Stop & Jot with Padlet: Turning on Digital Tools to Make Meaning Emerge Across People, Places

In a grade 5 e-book I am writing, I've integrated a few key digital response tools throughout the 6 units of study. One of those tools is Padlet. Padlet is a virtual wall that you and others can write on. What I like about this tool is its capacity to visually juxtapose ideas. I deeply believe in the practice of building community knowledge and Padlet is a tool that facilitates such composition.
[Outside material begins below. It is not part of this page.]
-- ==== Sys2Proof/Machine/Fields.lean ====
section
/-! DEFINITION. The named fields of every register of the spec's register tables, one definition a field. A field of an
instanced block takes the instance `i` first; a field of a repeated register takes its index `n`. -/

namespace Sys2Proof.Machine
One of the units of study in the e-book focuses on launching book clubs in grade 5.  To demonstrate a series of possible response tools that students might opt to use when they run their own book clubs, I model several tools using Paul Fleischman's novel, Seedfolks.  I show students how to use Stop & Jot while reading (based on Kyleen Beers & Robert Probst's notion of textual signposts). This tool could be limited to paper and pencil and there are of course times when such solitary thinking may well be important.  In the e-book I show how to make that tool digital by using Padlet. This allows for the process of attentive reading to happen across students and classrooms and time.  The tool then isn't just about what you as a reader have determined, but opens the door to seeing what others have named too and posting (if desired) responses to peers' work.  Through Padlet, something dialogic may well emerge.

And it is this sense of emergence that I am most after here.  That's the bigger content.

Below is a screenshot of a wall I made that contains a few responses that I wrote. All that is waiting now are other readers and their ideas. That's where the power of response becomes more attuned. Padlet allows us to name and highlight the spaces where textual intersections occur among and between people.